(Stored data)
::::
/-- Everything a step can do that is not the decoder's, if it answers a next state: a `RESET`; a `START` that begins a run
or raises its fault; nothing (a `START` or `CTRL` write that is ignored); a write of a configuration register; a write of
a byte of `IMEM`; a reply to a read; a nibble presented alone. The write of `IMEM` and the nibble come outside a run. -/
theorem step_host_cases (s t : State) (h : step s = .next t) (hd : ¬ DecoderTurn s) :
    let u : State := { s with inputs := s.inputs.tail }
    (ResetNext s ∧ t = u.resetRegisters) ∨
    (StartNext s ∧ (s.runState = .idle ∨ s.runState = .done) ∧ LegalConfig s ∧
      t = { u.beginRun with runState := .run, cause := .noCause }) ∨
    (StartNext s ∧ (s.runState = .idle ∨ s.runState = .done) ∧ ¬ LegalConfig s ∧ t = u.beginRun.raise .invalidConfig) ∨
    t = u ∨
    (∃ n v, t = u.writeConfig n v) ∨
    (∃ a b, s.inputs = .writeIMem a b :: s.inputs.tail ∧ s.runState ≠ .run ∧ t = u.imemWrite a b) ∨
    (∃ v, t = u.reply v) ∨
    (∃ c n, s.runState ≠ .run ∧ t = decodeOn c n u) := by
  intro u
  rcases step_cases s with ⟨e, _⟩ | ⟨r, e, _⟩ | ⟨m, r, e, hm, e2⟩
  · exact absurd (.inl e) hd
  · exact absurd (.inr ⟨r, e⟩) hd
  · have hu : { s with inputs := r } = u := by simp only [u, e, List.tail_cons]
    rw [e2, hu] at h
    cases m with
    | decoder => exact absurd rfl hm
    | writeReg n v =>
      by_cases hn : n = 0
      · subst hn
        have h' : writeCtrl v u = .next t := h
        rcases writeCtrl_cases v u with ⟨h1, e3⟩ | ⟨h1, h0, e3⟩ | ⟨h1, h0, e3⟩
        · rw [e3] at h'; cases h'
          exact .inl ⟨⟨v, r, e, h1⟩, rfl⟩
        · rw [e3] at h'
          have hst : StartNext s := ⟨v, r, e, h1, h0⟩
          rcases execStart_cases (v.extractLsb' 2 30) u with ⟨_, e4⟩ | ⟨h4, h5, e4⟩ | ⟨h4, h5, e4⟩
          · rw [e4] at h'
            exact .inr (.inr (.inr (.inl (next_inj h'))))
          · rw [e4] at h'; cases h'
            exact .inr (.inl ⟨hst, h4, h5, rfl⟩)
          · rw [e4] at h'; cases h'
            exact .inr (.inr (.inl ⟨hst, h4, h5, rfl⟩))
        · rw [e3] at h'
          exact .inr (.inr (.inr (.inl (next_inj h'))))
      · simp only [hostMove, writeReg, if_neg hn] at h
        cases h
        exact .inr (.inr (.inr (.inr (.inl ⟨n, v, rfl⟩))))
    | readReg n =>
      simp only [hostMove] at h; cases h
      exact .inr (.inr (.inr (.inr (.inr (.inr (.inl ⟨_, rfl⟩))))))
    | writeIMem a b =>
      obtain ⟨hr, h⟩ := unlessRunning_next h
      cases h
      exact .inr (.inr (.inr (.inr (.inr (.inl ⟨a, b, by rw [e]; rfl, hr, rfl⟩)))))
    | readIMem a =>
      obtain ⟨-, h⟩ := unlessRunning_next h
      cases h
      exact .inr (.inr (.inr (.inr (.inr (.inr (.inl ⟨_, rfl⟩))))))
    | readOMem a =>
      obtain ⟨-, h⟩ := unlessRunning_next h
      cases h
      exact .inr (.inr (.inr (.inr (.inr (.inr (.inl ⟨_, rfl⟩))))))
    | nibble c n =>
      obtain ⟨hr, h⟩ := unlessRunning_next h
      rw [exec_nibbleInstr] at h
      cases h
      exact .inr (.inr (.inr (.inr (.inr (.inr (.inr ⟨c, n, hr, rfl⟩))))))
::::
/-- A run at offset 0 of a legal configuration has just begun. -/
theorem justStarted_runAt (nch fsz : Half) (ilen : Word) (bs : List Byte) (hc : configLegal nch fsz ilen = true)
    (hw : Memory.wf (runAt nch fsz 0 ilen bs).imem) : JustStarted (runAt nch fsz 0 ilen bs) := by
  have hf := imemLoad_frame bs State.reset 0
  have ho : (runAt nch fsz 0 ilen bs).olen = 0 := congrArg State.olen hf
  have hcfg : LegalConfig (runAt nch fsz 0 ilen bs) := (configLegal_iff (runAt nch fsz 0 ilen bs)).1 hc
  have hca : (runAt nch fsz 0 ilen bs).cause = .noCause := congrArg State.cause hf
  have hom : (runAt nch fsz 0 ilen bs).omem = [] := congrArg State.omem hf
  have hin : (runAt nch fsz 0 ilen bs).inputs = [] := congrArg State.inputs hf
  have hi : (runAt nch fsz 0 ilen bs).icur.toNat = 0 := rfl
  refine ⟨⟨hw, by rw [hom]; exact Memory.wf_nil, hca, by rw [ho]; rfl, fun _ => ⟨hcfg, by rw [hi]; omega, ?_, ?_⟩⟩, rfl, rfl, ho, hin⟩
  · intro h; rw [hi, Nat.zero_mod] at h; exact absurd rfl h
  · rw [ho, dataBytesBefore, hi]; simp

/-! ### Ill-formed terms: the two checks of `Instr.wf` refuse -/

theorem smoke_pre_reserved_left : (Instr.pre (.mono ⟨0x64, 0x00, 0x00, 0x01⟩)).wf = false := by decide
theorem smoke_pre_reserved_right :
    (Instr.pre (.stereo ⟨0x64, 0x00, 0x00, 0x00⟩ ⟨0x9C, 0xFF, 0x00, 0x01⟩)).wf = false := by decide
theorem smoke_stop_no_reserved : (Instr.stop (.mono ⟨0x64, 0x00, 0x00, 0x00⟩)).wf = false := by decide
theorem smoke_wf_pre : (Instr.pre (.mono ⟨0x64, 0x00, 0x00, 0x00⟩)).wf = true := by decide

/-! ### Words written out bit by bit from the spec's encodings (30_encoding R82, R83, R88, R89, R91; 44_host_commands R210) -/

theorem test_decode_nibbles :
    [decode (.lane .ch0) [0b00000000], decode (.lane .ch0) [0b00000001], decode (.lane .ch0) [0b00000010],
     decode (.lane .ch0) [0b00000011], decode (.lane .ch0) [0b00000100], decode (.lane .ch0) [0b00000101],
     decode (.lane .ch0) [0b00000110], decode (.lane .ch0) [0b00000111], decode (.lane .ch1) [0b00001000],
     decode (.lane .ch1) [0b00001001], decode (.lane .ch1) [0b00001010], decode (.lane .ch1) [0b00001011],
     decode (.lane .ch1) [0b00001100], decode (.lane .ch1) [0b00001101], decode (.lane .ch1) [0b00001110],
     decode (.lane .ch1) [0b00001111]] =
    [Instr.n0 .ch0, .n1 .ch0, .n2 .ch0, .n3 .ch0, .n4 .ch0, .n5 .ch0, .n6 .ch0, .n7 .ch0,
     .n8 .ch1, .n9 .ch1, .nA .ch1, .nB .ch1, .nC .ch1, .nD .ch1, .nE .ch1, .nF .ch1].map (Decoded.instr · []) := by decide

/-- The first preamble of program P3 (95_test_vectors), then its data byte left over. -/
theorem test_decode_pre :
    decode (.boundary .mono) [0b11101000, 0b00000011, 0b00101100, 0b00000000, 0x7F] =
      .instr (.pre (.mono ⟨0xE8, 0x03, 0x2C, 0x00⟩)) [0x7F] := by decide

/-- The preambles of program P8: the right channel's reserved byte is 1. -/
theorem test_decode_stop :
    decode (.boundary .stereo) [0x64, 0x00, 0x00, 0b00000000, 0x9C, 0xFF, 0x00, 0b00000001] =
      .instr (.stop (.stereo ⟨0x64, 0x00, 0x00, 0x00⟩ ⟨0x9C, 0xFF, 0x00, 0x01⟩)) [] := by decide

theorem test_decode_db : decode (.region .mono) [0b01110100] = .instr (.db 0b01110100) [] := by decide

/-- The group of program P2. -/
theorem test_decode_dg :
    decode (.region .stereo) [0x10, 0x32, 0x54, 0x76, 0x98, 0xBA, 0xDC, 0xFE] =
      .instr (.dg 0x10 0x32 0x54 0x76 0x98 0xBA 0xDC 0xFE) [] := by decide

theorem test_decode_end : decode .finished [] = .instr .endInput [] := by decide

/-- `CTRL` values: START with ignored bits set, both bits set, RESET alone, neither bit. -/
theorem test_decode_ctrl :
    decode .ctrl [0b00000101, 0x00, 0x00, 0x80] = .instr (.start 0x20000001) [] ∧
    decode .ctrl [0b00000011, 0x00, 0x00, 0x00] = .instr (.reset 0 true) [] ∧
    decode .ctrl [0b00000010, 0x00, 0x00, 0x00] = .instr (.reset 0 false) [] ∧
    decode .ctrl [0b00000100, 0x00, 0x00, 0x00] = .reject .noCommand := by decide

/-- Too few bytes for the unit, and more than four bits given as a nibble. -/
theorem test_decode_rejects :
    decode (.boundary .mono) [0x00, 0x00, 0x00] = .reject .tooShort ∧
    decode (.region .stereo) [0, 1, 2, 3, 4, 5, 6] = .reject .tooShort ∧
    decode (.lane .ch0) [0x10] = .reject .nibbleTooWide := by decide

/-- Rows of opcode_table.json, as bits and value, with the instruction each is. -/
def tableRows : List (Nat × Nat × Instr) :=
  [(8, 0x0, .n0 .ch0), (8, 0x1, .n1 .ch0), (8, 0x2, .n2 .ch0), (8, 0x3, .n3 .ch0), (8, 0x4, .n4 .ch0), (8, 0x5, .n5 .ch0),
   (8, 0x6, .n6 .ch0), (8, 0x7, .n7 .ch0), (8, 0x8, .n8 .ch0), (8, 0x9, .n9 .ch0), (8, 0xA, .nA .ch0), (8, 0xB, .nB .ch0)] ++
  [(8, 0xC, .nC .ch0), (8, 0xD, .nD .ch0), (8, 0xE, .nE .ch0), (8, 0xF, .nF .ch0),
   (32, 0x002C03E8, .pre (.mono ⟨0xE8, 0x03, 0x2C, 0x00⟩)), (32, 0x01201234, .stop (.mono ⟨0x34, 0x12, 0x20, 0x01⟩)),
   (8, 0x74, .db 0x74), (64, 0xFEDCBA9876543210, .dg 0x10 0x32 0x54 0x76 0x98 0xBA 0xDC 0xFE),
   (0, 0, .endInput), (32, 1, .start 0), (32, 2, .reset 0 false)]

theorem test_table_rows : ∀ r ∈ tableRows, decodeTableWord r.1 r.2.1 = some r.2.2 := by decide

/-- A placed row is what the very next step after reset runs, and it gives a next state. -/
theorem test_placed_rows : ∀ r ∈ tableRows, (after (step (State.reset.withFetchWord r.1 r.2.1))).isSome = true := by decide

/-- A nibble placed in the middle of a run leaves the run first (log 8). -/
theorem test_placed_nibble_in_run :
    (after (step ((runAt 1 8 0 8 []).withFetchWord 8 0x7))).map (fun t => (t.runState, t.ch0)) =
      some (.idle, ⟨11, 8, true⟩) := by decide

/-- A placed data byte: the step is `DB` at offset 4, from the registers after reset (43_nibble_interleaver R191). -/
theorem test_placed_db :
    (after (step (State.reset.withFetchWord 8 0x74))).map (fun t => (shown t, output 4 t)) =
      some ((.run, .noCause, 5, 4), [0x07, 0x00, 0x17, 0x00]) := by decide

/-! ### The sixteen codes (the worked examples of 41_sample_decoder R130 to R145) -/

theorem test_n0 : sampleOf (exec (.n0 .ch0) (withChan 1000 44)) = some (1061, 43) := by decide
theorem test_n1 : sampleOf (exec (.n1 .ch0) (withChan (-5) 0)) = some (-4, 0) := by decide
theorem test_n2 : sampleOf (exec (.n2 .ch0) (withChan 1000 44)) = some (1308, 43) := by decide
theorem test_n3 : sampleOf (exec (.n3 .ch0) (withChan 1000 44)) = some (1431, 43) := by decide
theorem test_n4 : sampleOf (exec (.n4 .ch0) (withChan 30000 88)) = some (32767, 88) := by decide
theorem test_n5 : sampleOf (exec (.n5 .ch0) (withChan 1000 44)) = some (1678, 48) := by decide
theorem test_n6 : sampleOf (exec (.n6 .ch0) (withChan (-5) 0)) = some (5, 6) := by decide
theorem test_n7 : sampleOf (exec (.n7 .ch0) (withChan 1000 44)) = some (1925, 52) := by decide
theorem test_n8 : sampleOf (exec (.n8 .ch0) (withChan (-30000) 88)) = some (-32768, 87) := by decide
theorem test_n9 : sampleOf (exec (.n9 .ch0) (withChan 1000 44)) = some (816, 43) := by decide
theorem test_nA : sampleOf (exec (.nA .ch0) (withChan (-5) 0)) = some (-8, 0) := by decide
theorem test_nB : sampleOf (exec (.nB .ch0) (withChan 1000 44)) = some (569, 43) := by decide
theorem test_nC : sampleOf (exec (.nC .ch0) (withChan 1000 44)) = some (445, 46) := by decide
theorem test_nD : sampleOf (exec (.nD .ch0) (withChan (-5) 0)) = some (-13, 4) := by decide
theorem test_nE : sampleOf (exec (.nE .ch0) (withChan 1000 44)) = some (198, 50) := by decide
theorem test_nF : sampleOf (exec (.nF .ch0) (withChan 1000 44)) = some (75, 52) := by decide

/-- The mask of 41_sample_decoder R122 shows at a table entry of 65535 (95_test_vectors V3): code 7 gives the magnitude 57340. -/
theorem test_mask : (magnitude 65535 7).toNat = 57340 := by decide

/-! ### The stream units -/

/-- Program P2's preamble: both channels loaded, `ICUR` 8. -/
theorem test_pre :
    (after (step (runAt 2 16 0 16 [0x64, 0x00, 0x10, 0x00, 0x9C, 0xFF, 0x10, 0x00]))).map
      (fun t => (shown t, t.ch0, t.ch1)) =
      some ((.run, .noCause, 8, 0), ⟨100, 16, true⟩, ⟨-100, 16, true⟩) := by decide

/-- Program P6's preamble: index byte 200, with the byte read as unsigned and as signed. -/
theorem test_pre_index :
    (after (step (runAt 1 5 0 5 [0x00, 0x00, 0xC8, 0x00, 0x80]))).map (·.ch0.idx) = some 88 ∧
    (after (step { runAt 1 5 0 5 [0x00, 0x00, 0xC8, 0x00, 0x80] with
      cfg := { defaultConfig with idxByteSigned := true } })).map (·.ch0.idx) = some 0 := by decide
::::
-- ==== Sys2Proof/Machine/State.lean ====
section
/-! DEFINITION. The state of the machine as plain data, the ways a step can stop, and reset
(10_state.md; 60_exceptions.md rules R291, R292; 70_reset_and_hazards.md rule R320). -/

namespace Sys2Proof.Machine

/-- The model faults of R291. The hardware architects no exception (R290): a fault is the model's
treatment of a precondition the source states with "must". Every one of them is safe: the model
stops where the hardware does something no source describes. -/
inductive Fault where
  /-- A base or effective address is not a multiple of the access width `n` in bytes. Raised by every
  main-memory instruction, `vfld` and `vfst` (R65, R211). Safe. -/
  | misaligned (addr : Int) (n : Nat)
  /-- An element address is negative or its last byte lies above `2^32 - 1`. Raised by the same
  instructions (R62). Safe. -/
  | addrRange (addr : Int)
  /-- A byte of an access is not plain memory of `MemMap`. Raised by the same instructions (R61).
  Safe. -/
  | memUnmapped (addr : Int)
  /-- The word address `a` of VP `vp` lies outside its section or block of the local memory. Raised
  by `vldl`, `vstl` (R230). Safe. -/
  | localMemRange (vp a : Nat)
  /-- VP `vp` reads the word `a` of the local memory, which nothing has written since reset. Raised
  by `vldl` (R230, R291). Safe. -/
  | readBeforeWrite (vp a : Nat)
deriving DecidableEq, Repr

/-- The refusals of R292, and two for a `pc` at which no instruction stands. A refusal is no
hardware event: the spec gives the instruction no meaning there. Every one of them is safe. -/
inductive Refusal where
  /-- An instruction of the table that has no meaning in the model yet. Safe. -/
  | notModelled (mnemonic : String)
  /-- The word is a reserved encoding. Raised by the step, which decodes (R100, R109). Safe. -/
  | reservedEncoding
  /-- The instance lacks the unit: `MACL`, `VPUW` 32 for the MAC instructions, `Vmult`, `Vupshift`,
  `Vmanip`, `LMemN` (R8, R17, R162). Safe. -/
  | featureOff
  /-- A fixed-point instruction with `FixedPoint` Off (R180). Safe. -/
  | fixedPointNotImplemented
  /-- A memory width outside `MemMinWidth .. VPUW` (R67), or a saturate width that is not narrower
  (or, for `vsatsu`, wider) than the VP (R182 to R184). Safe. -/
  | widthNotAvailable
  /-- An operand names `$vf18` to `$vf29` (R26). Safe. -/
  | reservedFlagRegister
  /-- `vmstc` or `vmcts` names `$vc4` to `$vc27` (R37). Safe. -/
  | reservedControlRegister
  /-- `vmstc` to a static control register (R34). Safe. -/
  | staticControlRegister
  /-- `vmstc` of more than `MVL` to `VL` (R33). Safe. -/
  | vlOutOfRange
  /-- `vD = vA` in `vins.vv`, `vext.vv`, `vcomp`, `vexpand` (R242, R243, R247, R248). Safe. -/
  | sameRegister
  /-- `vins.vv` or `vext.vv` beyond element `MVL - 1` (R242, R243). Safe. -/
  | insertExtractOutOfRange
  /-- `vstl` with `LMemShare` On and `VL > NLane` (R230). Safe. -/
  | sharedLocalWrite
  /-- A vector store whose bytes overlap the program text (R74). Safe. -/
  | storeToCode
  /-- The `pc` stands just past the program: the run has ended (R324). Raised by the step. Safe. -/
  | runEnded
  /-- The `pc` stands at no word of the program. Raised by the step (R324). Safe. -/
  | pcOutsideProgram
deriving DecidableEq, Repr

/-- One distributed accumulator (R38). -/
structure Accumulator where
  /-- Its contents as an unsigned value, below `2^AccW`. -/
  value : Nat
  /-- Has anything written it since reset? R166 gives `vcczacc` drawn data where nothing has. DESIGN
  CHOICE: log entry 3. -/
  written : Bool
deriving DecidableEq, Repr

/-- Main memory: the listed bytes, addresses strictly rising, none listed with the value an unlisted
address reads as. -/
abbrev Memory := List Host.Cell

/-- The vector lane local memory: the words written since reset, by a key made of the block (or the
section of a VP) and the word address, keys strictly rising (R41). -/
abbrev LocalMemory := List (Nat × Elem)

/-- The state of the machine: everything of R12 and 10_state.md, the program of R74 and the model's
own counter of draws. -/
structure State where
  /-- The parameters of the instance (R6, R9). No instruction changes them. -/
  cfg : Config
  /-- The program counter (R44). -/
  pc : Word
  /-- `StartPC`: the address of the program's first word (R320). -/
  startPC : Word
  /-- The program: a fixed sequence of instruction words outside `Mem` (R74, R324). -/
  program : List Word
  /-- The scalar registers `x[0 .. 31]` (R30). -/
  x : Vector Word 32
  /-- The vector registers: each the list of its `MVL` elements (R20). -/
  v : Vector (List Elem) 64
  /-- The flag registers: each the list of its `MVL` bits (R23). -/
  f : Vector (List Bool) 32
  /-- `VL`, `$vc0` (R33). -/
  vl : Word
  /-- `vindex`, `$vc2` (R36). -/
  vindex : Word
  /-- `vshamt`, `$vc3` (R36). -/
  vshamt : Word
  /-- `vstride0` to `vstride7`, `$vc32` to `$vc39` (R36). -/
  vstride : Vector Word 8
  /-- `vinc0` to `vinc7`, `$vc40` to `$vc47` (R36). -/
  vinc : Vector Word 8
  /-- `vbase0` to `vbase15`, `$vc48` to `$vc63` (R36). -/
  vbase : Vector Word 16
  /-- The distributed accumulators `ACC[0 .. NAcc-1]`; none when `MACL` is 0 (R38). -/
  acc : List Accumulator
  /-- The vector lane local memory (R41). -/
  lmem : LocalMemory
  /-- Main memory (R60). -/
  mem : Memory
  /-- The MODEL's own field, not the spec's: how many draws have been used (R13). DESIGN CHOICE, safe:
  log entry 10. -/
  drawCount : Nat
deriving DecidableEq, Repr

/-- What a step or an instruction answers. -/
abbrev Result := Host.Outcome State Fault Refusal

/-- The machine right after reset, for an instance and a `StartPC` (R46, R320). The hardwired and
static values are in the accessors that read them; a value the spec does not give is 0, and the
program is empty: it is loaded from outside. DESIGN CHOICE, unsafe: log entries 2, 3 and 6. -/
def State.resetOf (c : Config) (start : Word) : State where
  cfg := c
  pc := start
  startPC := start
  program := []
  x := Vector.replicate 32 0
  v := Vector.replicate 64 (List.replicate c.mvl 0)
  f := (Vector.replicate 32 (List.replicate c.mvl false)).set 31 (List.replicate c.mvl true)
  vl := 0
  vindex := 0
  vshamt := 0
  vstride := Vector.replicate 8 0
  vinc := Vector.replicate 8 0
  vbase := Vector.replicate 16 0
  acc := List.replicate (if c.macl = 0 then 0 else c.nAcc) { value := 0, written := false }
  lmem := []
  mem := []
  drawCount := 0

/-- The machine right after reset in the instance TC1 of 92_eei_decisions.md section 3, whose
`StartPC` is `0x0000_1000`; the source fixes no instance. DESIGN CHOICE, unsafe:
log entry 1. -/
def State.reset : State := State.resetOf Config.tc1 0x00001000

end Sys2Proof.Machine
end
::::
== Exercise aim ==
Transcribe each line of the data above, unaltered, from the one where "begins a run" appears to the one where "theorem step_host_cases (s" appears, inclusive of both.

== Exercise answer ==
/-- Everything a step can do that is not the decoder's, if it answers a next state: a `RESET`; a `START` that begins a run
or raises its fault; nothing (a `START` or `CTRL` write that is ignored); a write of a configuration register; a write of
a byte of `IMEM`; a reply to a read; a nibble presented alone. The write of `IMEM` and the nibble come outside a run. -/
theorem step_host_cases (s t : State) (h : step s = .next t) (hd : ¬ DecoderTurn s) :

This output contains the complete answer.